# Guess who's coming home tomorrow???



## jolynn (Dec 26, 2006)

SEACLAID!!!!

My DH is driving down to pick him up! :whoo: I can't come  because I have to work and am in the middle of a project, but that way Skiver and I will be waiting for them!

I'll make sure to take pictures of them meeting! :kiss: or :fencing:


----------



## mckennasedona (Feb 20, 2007)

Congratulations Joanne. That's exciting. Have fun with him

Susan
PS - remind me again of the pronunciation. My Gaelic is a little rusty...


----------



## Olliesmom (Sep 29, 2006)

Oh how exciting!!!!!!!!! Pix and more Pix!!!!!!!


----------



## jolynn (Dec 26, 2006)

Seaclaid = Shawclawd, said a little harshly, not softly as in French. Gaelic reminds me a little bit of Klingon, but don't tell my husband that!!  We'll just be calling him shaw for short


----------



## Leeann (Feb 28, 2007)

Congrats, Skiver is going to be so happy. Looking forward to lots of pictures.


----------



## Laurief (Nov 7, 2006)

YAY - :whoo: :whoo: 
Shaw is finally coming home!! It seemed like forever!!!!


----------



## TnTWalter (May 9, 2007)

*Woo Hoo!! So excited for you!!*

Can't wait to see pics. :whoo: :whoo:

Trish


----------



## ama0722 (Nov 28, 2006)

Oh Skiver is going to be one happy big brother! Congratulations and I bet you can't wait!

Amanda & Dora (who wants to be a big sister some day too!)


----------



## SMARTY (Apr 19, 2007)

Congratulations, Can't wait to see photos. At least you have a DH that will go for you. Mine would say "wait until you have time to go". then would love as much as me.


----------



## DAJsMom (Oct 27, 2006)

And isn't he a chocolate? Yippee!


----------



## dboudreau (Jan 12, 2007)

How exciting for you, Shiver and your Hubby. Lots and lots of pictures please. Have fun:whoo:


----------



## Julie (Feb 8, 2007)

:whoo: New hoto: !!!!


----------



## whitBmom (Nov 27, 2006)

Congratulations Joanne!! I look forward to seeing pics of your two boys


----------



## Havtahava (Aug 20, 2006)

Dusty's Mom, I think you need to be dubbed with an official title of "chocolate freak". Granted, I can see why, after viewing so many photos of Dusty, but your comment still made me laugh!

Joanne, I hope you are busy enjoying your two tonight.


----------



## jolynn (Dec 26, 2006)

We talked to Seaclaid's breeder last night, and I decided I can't stay home!! I HAVE to go, too!
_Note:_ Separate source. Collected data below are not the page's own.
/-! ## Bytes as lists of codes (R337, R344) -/

/-- Packing the fields of a value, from the lowest up, gives the value back. -/
theorem packCodes_fields (bps v n : Nat) :
    packCodes bps ((List.range n).map fun i => v / 2 ^ (bps * i) % 2 ^ bps) = v % 2 ^ (bps * n) := by
  induction n generalizing v with
  | zero => simp [packCodes, Nat.mod_one]
  | succ n ih =>
    have tail : ((List.range n).map Nat.succ).map (fun i => v / 2 ^ (bps * i) % 2 ^ bps) =
        (List.range n).map fun i => v / 2 ^ bps / 2 ^ (bps * i) % 2 ^ bps := by
      rw [List.map_map]
      refine List.map_congr_left fun i _ => ?_
      rw [Function.comp_apply, Nat.mul_succ, Nat.add_comm, pow_add, Nat.div_div_eq_div_mul]
    rw [List.range_succ_eq_map, List.map_cons, packCodes, tail, ih, Nat.mul_zero, pow_zero, Nat.div_one,
      Nat.mul_succ, Nat.add_comm (bps * n), pow_add, Nat.mod_mul]

theorem packedCode_lt (m : Memory) (a bps i : Nat) : packedCode m a bps i < 2 ^ bps :=
  Nat.mod_lt _ (Nat.two_pow_pos bps)

/-- An element of an array of bytes. -/
theorem memByte_writeArray_bytes (m : Memory) (a : Nat) (vs : List Nat) (i : Nat) (h : i < vs.length) :
    memByte (writeArray m a 1 vs) (a + i) = BitVec.ofNat 8 vs[i] := by
  have element := memRead_writeArray m a 1 vs i h
  rw [memRead, memRead, Nat.mul_zero, Nat.add_zero, Nat.one_mul] at element
  exact BitVec.eq_of_toNat_eq element

section

variable {bps : Nat} (h : bps = 1 ∨ bps = 2)

include h

/-- The fields of a byte fill it. -/
theorem mul_perByte : bps * (8 / bps) = 8 := by rcases h with rfl | rfl <;> rfl

/-- The levels of whole bytes. -/
theorem need_mul_perByte {k : Nat} (whole : 8 * (k * bps / 8) = k * bps) : k * bps / 8 * (8 / bps) = k := by
  rcases h with rfl | rfl <;> omega

/-- The levels of a byte that is asked for are asked for. -/
theorem level_lt {k i j : Nat} (whole : 8 * (k * bps / 8) = k * bps) (hj : j < k * bps / 8) (hi : i < 8 / bps) :
    j * (8 / bps) + i < k := calc
  j * (8 / bps) + i < (j + 1) * (8 / bps) := (Nat.add_lt_add_left hi _).trans_eq (Nat.succ_mul ..).symm
  _ ≤ k * bps / 8 * (8 / bps) := Nat.mul_le_mul_right _ hj
  _ = k := need_mul_perByte h whole

/-- Level `i` is field `i mod lpb` of byte `i / lpb` (R337). -/
theorem packedCode_eq (m : Memory) (a i : Nat) :
    packedCode m a bps i = (memByte m (a + i / (8 / bps))).toNat / 2 ^ (bps * (i % (8 / bps))) % 2 ^ bps := by
  have byte : i * bps / 8 = i / (8 / bps) := by rcases h with rfl | rfl <;> omega
  have field : i * bps % 8 = bps * (i % (8 / bps)) := by rcases h with rfl | rfl <;> omega
  rw [packedCode, byte, field]

theorem packedCode_of_byte (m : Memory) (a j : Nat) {i : Nat} (hi : i < 8 / bps) :
    packedCode m a bps (j * (8 / bps) + i) = (memByte m (a + j)).toNat / 2 ^ (bps * i) % 2 ^ bps := by
  rw [packedCode_eq h, Nat.mul_add_mod_self_right, Nat.mod_eq_of_lt hi, Nat.add_comm (j * _),
    Nat.add_mul_div_right _ _ (Nat.zero_lt_of_lt hi), Nat.div_eq_of_lt hi, Nat.zero_add]

/-- A byte is the packing of its own codes. -/
theorem packCodes_packedCode (m : Memory) (a j : Nat) :
    packCodes bps ((List.range (8 / bps)).map fun i => packedCode m a bps (j * (8 / bps) + i)) =
      (memByte m (a + j)).toNat := by
  rw [List.map_congr_left fun i hi => packedCode_of_byte h m a j (List.mem_range.1 hi), packCodes_fields,
    mul_perByte h, Nat.mod_eq_of_lt (memByte m (a + j)).isLt]

/-! ## Levels and codes (R331 to R334, R342, R343) -/

/-- The table gives the level of the field it looks at. -/
theorem lut_toNat (v : Byte) (i : Nat) :
    (lut bps v i).toNat = levelOf bps (v.toNat / 2 ^ (bps * i) % 2 ^ bps) := by
  rcases h with rfl | rfl
  case inl =>
    have bit : v.getLsbD i = decide (v.toNat / 2 ^ i % 2 = 1) := Nat.testBit_eq_decide_div_mod_eq
    rw [lut, if_pos rfl, lut1, levelField_bitOrder, bit, levelOf, if_pos rfl, Nat.one_mul, pow_one]
    by_cases set : v.toNat / 2 ^ i % 2 = 1 <;> simp [set, levelPlusOne, levelMinusOne]
  case inr =>
    rw [lut, if_neg (by decide), lut2, levelField_bitOrder, level4_toNat _ (BitVec.isLt _), levelOf,
      if_neg (by decide), BitVec.extractLsb'_toNat, Nat.shiftRight_eq_div_pow]

/-- Coding a level of the alphabet gives its code back (R345). -/
theorem code_levelOf {c : Nat} (hc : c < 2 ^ bps) : code bps (BitVec.ofNat 32 (levelOf bps c)) = c := by
  rcases h with rfl | rfl
  case inl =>
    have bit : c = 0 ∨ c = 1 := by omega
    rcases bit with rfl | rfl
    · exact code1_level false
    · exact code1_level true
  case inr =>
    rw [code, levelOf, if_neg (by decide), if_neg (by decide), ← level4_toNat c hc, BitVec.ofNat_toNat,
      BitVec.setWidth_eq, code2_level4 c hc]

/-! ## The arrays that the commands store -/

/-- Sample `i` of a decoded array (R340). -/
theorem memRead_writeArray_decodeLevels (m m' : Memory) (a p : Nat) {k i : Nat} (hi : i < k) :
    memRead (writeArray m' p 4 (decodeLevels m a bps (sampleGeometry k bps))) (p + 4 * i) 4 =
      levelOf bps (packedCode m a bps i) := by
  have inside : i < (decodeLevels m a bps (sampleGeometry k bps)).length := by simpa [sampleGeometry] using hi
  have level := decodeLevels_getElem m a bps (sampleGeometry k bps) i inside
  rw [memRead_writeArray_of_lt _ _ _ _ _ inside (level ▸ BitVec.isLt _), level, lut_toNat h, packedCode_eq h]
  rfl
And we are taking Skiver with us so he can meet everybody  Now I have to go beg my boss to let me leave early:hail: But he probably will after he gives me crap about getting ANOTHER puppy (I haven't told him yet).

Seaclaid knows his name, and comes to it!!  And poor little Skiver, I told him last night it was the last time he had Momma all to himself, and he would have to share. But I think he'll be so happy to have a playmate, that it'll be okay.

The breeder says we'll know the house by all the little dogs in the window, and one big dog  Sooooo much different than my LAST breeder!! Who, by the way, we haven't heard boo from. We sent the proof of neutering via registered mail, haven't gotten anything. We are waiting for the refusal or the thing back saying they can't find him. Should be any day...then I don't know what we'll do 

Anyway, you will see pictures tomorrow!!!!


----------



## juliav (Nov 21, 2006)

Congratulations on your new baby!! I can't wait to see the pictures.


----------



## Laurief (Nov 7, 2006)

Joanne, when you said yesterday that hubby was picking him up, I was surprised you were not going, and was wondering how you were going to survive while he was away. I am so glad that you decided to go and Skiver will get to meet more pups too!!!
Laurie


----------



## jolynn (Dec 26, 2006)

LOL, yeah, hubby was talking on the phone, and I shouted out, "I have to come, too!" so I decided that I would either fake sick (which I hate to do) or just beg off the time. He was pretty good about it, since I always put in more than my fair share anyway, but he (my boss) likes to give me crap (teasingly) he asked if this was 'personal puppy time'. I said, yes, it's a new item under 'other' listed in reasons for absense. :suspicious: OR, under sick, listed as MHS 

I can't wait to see how Skiver acts with all those other dogs!!


----------



## whitBmom (Nov 27, 2006)

That's great Joanne!!! I know I could NOT stay home - I have to be where all the action is!! eace:

Keep us posted and let us know how it went


----------



## dboudreau (Jan 12, 2007)

Don't forget your CAMERA!!!!!!!hoto:


----------



## ama0722 (Nov 28, 2006)

Joann,
Good thing you are going! My husband swears that puppies develop a special bond with whoever they ride home with! He still says Isabelle is my little girl because she rode home on my lap. Dora is split down the middle because my mother in law picked her up for us!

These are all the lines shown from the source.